Meursault only pays attention to the physical aspects of life, and not the emotional aspects. At Maman's vigil, he focuses only on the description of his surroundings and never on his emotions. He describes the furniture as "cross-shaped sawhorses" and the casket as "walnut-stained planks" (Camus 6). The hearse used to carry the casket is "varnished, glossy, and oblong," reminding Meursault "of a pencil box" (14). While walking to the spot of Maman's burial, he notices the sun and that "it was getting hotter by the minute" (15). Another time where he focuses on the physical is when Raymond Sintés beats his girlfriend. After Raymond beats her, Marie Cardona is too upset and bothered by what she just saw, so she cannot eat; however, Meursault really does not care and "ate almost everything" (37). Later in the novel, Meursault shows no emotion when he murders an Arab man. He blames his actions on "the cymbals of sunlight crashing on my forehead" and the sea carrying "up a thick, fiery breath" (59). Since he has no emotional attachments, he lives irrationally. He does not believe that he needs to have emotional attachments because life is meaningless. Meursault's lack of emotion throughout the novel is because he lives his life as an existentialist.
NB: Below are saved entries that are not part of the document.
-- ==== Sys2Proof/Tests/Slice0.lean ====
section
/-!
SUPPORT. Tests of the model: the well-formedness smoke, words of every member, single steps with results from the spec, its
worked examples, and witnesses for the hypotheses of the statements.
-/
namespace Sys2Proof.Tests
open Sys2Proof Sys2Proof.Machine
set_option Elab.async false

/-- A base form, the guarded form of the worked examples of R89, a window base form, and operand words of zeros. -/
def b : Form := { ext := false, gd := none }
def g : Form := { ext := true, gd := some { sense := false, reg := 3, bit := 5 } }
def w : WForm := { ext := false, gd := none, rm := 0, rd := false, ra := false, rb := false, rc := false, idx := 0 }
def x : XOp :=
  { rd := 0, ra := 0, rb := 0, imm12 := 0, gd := none, fmt := 0, fd := 0, rm := 0, mod := 0, rc := 0, re := 0,
    lme := false, lmr := 0, scope := 0, bx := false, bn := 0, am := 0, bit := 0, imm6 := 0 }

/-! ### Decoding -/

/-- Does the decoder read each list of words as the instruction beside it? -/
def reads (l : List (List (BitVec 32) × Instr)) : Bool := l.all fun p => decode p.1 == some p.2

/-- Words of every member. Majors 0x01 and 0x02 (R75, R88). -/
theorem test_decode_integer : reads [
    ([0x0112B000], .add b 1 2 11), ([0x0122B001], .sub b 2 2 11), ([0x0132B002], .mul b 3 2 11), ([0x0142B003], .mulh b 4 2 11),
    ([0x0152B004], .mulhu b 5 2 11), ([0x0162B005], .div b 6 2 11), ([0x0172B006], .divu b 7 2 11), ([0x0182B007], .rem b 8 2 11),
    ([0x0192B008], .remu b 9 2 11), ([0x01A2B010], .and b 10 2 11), ([0x01B2B011], .or b 11 2 11), ([0x01C2B012], .xor b 12 2 11),
    ([0x01D2B013], .andn b 13 2 11), ([0x01E2B020], .shl b 14 2 11), ([0x01F2B021], .shr b 15 2 11), ([0x0112B022], .sra b 1 2 11),
    ([0x0122B023], .ror b 2 2 11), ([0x0132B030], .min b 3 2 11), ([0x0142B031], .max b 4 2 11), ([0x0152B032], .minu b 5 2 11),
    ([0x0162B033], .maxu b 6 2 11), ([0x02340000], .clz b 3 4), ([0x02350040], .ctz b 3 5), ([0x02360080], .popc b 3 6),
    ([0x023700C0], .brev b 3 7), ([0x02380100], .abs b 3 8), ([0x0239015F], .sext b 3 9 31), ([0x02390187], .zext b 3 9 7),
    ([0x023901C0], .mov b 3 9)] = true := by decide +kernel

/-- Words of every member. Majors 0x03 to 0x0A with their literal forms, and an extended form with a guard (R73, R75, R76, R88). -/
theorem test_decode_immediate : reads [
    ([0x0312ABC0], .addi b 1 2 0xABC), ([0x43120000, 0x89ABCDEF, 0x01234567], .addiLiteral b 1 2 0x0123456789ABCDEF),
    ([0x0412ABC0], .andi b 1 2 0xABC), ([0x44120000, 0x89ABCDEF, 0x01234567], .andiLiteral b 1 2 0x0123456789ABCDEF),
    ([0x0512ABC0], .ori b 1 2 0xABC), ([0x45120000, 0x89ABCDEF, 0x01234567], .oriLiteral b 1 2 0x0123456789ABCDEF),
    ([0x0612ABC0], .xori b 1 2 0xABC), ([0x46120000, 0x89ABCDEF, 0x01234567], .xoriLiteral b 1 2 0x0123456789ABCDEF),
    ([0x07120250], .shli b 1 2 37), ([0x07120251], .shri b 1 2 37), ([0x07120252], .srai b 1 2 37), ([0x07120253], .rori b 1 2 37),
    ([0x084FFFFE], .movi b 4 0xFFFFE), ([0x09412345], .movhi b 4 0x12345),
    ([0x4A400000, 0x89ABCDEF, 0x01234567], .ldk b 4 0x0123456789ABCDEF), ([0x8112B000, 0x008C5000, 0x00000000], .add g 1 2 11),
    ([0xC3120000, 0x008C5000, 0x00000000, 0x89ABCDEF, 0x01234567], .addiLiteral g 1 2 0x0123456789ABCDEF)] = true := by decide +kernel

/-- Words of every member. Majors 0x0B to 0x0E (R75, R88). -/
theorem test_decode_bits : reads [
    ([0x0B1AD0B0], .bfx b 1 10 52 11), ([0x0B1AD0B1], .bfxu b 1 10 52 11), ([0x0B1AD0B2], .bfi b 1 10 52 11),
    ([0x0C12303F], .ceq b 1 2 3 63), ([0x0C12307F], .cne b 1 2 3 63), ([0x0C1230BF], .clt b 1 2 3 63), ([0x0C1230FF], .cltu b 1 2 3 63),
    ([0x0C12313F], .cle b 1 2 3 63), ([0x0C12317F], .cleu b 1 2 3 63), ([0x0D12FD09], .ceqi b 1 2 0xFD 9),
    ([0x4D120009, 0x89ABCDEF, 0x01234567], .ceqiLiteral b 1 2 9 0x0123456789ABCDEF), ([0x0D12FD49], .clti b 1 2 0xFD 9),
    ([0x4D120049, 0x89ABCDEF, 0x01234567], .cltiLiteral b 1 2 9 0x0123456789ABCDEF), ([0x0E120021], .bset b 1 2 33),
    ([0x0E120061], .bclr b 1 2 33), ([0x0E1200A1], .binv b 1 2 33), ([0x0E1250E1], .bmov b 1 2 5 33), ([0x0E125121], .sel b 1 2 5 33)] = true := by decide +kernel

/-- Words of every member. Majors 0x10 to 0x1C (R75, R80, R88). -/
theorem test_decode_pointers_and_branches : reads [
    ([0x10923000], .pmk b 9 2 3), ([0x109A3001], .padd b 9 10 3), ([0x109A3002], .pidx b 9 10 3), ([0x101AB003], .psub b 1 10 11),
    ([0x109A3004], .pgen b 9 10 3), ([0x109A0005], .pinc b 9 10), ([0x101A7006], .pfld b 1 10 7), ([0x109A0007], .pblk b 9 10),
    ([0x119A8000], .paddi b 9 10 0x800), ([0x14FFFFFE], .j b 0xFFFFFE), ([0x15000005], .jal b 5), ([0x16070000], .jr b 7),
    ([0x16370001], .jalr b 3 7), ([0x175F3FFF], .bbs b 5 60 0x3FFF), ([0x185F0007], .bbc b 5 60 7), ([0x195FFFFD], .bz b 5 0xFFFFD),
    ([0x1A500003], .bnz b 5 3), ([0x1B5FFFFE], .dbnz b 5 0xFFFFE), ([0x1C000000], .nop b)] = true := by decide +kernel

/-- Words of every member. Majors 0x20 to 0x24, base and extended (R75, R78, R88, R89). -/
theorem test_decode_window : reads [
    ([0x200420C0], .fadd w 1 2 3), ([0x200420C1], .fsub w 1 2 3), ([0x200420C2], .fmul w 1 2 3), ([0x200420C3], .fdiv w 1 2 3),
    ([0x20042004], .fsqrt w 1 2), ([0x200420C5], .fmin w 1 2 3), ([0x200420C6], .fmax w 1 2 3), ([0x20042007], .fabs w 1 2),
    ([0x20042008], .fneg w 1 2), ([0xA00420C0, 0x01000000, 0x00100000], .ffma { w with ext := true } 1 2 3 4),
    ([0xA00420C0, 0x02000000, 0x00100000], .ffms { w with ext := true } 1 2 3 4),
    ([0xA00020C0, 0x03000000, 0x00018900], .fclt { w with ext := true } 2 3 6 9),
    ([0xA00020C0, 0x04000000, 0x00018900], .fcle { w with ext := true } 2 3 6 9),
    ([0xA00020C0, 0x05000000, 0x00018900], .fceq { w with ext := true } 2 3 6 9),
    ([0xA00420C0, 0x00000010, 0xA5000000], .fadd { w with ext := true, rm := 4, rd := true, rb := true, idx := 5 } 1 2 3),
    ([0x21254000], .wget w 5 9), ([0x21254001], .wput w 9 5), ([0x21240C02], .wmov w 9 12), ([0x22042000], .fcvti w 1 2),
    ([0x22042001], .fcvtf w 1 2), ([0x2312FF83], .ldl b 3 1 2 0xFF8), ([0x23120105], .ldlu b 1 1 2 0x010),
    ([0x23120108], .stl b 0 1 2 0x010), ([0x2425448C], .wldl w 9 5 0x123), ([0x2425448D], .wstl w 9 5 0x123)] = true := by decide +kernel

/-- Words of every member. Majors 0x28 to 0x2E (R76, R77, R89, R212, R236, R257). -/
theorem test_decode_blocks : reads [
    ([0xA81A0010, 0x01000302, 0x00000000], .ld { x with rd := 1, ra := 10, imm12 := 16, fmt := 3, mod := 2 }),
    ([0xA82C0000, 0x02000BA0, 0x00002000], .ldv { x with rd := 2, ra := 12, fmt := 11, fd := 5, am := 2 }),
    ([0xA80C0000, 0x03000000, 0x030011F8], .wld { x with ra := 12, bit := 7, imm6 := 56, re := 3, am := 1 }),
    ([0xA92B0000, 0x01000300, 0x07001000], .st { x with rd := 2, ra := 11, fmt := 3, re := 7, am := 1 }),
    ([0xA94A0000, 0x02000001, 0x01019000], .stv { x with rd := 4, ra := 10, mod := 1, re := 1, am := 1, bx := true, bn := 2 }),
    ([0xAA190000, 0x01000000, 0x00000001], .wait { x with rd := 1, ra := 9, imm6 := 1 }),
    ([0xAA190000, 0x02000000, 0x00000000], .probe { x with rd := 1, ra := 9, bit := 0 }),
    ([0xAA090FFF, 0x03000000, 0x00000000], .seal { x with ra := 9, imm12 := 4095 }),
    ([0xAA090000, 0x04000000, 0x0001C000], .seale { x with ra := 9, bx := true, bn := 3 }),
    ([0xAA192000, 0x05000000, 0x00000000], .arm { x with rd := 1, ra := 9, rb := 2 }),
    ([0xAA190000, 0x06000000, 0x00000000], .clr { x with rd := 1, ra := 9 }),
    ([0xAA190000, 0x07000000, 0x00000000], .clrx { x with rd := 1, ra := 9 }),
    ([0xAA090000, 0x08000000, 0x00000000], .rel { x with ra := 9 }),
    ([0xAA09A000, 0x09000000, 0x0000001F], .fill { x with ra := 9, rb := 10, imm6 := 31 }),
    ([0xEA090000, 0x09000000, 0x00000003, 0x89ABCDEF, 0x01234567], .fillLiteral { x with ra := 9, imm6 := 3 } 0x0123456789ABCDEF),
    ([0xAA890000, 0x0A000000, 0x00000000], .genr { x with rd := 8, ra := 9 }),
    ([0xAB290000, 0x01000501, 0x00000003], .acc { x with rd := 2, ra := 9, fmt := 5, mod := 1, imm6 := 3 }),
    ([0xAB080000, 0x02000801, 0x00000000], .acct { x with rd := 0, ra := 8, fmt := 8, mod := 1 }),
    ([0xAB180000, 0x03000000, 0x00000000], .acnt { x with rd := 1, ra := 8 }),
    ([0xAC083000, 0x01000000, 0x00000001], .pref { x with ra := 8, rb := 3, imm6 := 1 }),
    ([0xAC180000, 0x02000000, 0x00000000], .discard { x with rd := 1, ra := 8 }),
    ([0xAC080000, 0x03000000, 0x00000000], .migr { x with ra := 8 }),
    ([0xAD189000, 0x01000000, 0x00014000], .cpy { x with rd := 1, ra := 8, rb := 9, bx := true, bn := 1 }),
    ([0xAD189000, 0x02000000, 0x30000000], .cpys { x with rd := 1, ra := 8, rb := 9, rc := 3 }),
    ([0xAD089000, 0x03000A00, 0x00000000], .cpyx { x with ra := 8, rb := 9, fmt := 10 }),
    ([0xAD183000, 0x04000000, 0x00000000], .cpyh { x with rd := 1, ra := 8, rb := 3 }),
    ([0xAE123000, 0x01000000, 0x0000000F], .hadd { x with rd := 1, ra := 2, rb := 3, imm6 := 15 }),
    ([0xAE123000, 0x02000000, 0x40000001], .hcas { x with rd := 1, ra := 2, rb := 3, rc := 4, imm6 := 1 })] = true := by decide +kernel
Meursault's lack of emotion is due mainly to the fact that he just does not care. When Maman died, he really did not care when it had happened. "Maman died today. Or yesterday maybe, I don't know" (Camus 3). Raymond asks Meursault to write a letter to his girlfriend, to which Meursault "tried my best to please Raymond because I didn't have any reason not to please him" (32). As Raymond later beats his girlfriend, Meursault refuses to call the police simply because he does not like them and does not care enough to deal with people he does not like. Later, when Marie asks him if he loves her, he responds, "I told her it didn't mean anything but that I didn't think so" (35). When she asks if he will marry him, he says he will to please her. At work, Meursault's boss offers him a job in Paris. Meursault believes that "one life was as good as another," so he does not care where he live and works (41). Every person's life is essentially equal to everyone else's. At his trial for the murder of the Arab, Meursault is asked if he is sorry for what he has done. He responds, "more than sorry I felt kind of annoyed" (70). Meursault does not care because he believes life to be meaningless. In addition, his lack of care leads him to be irrational in his decisions, such as when he murdered the Arab. By not caring and living life as an existentialist, Meursault realizes that he too must die.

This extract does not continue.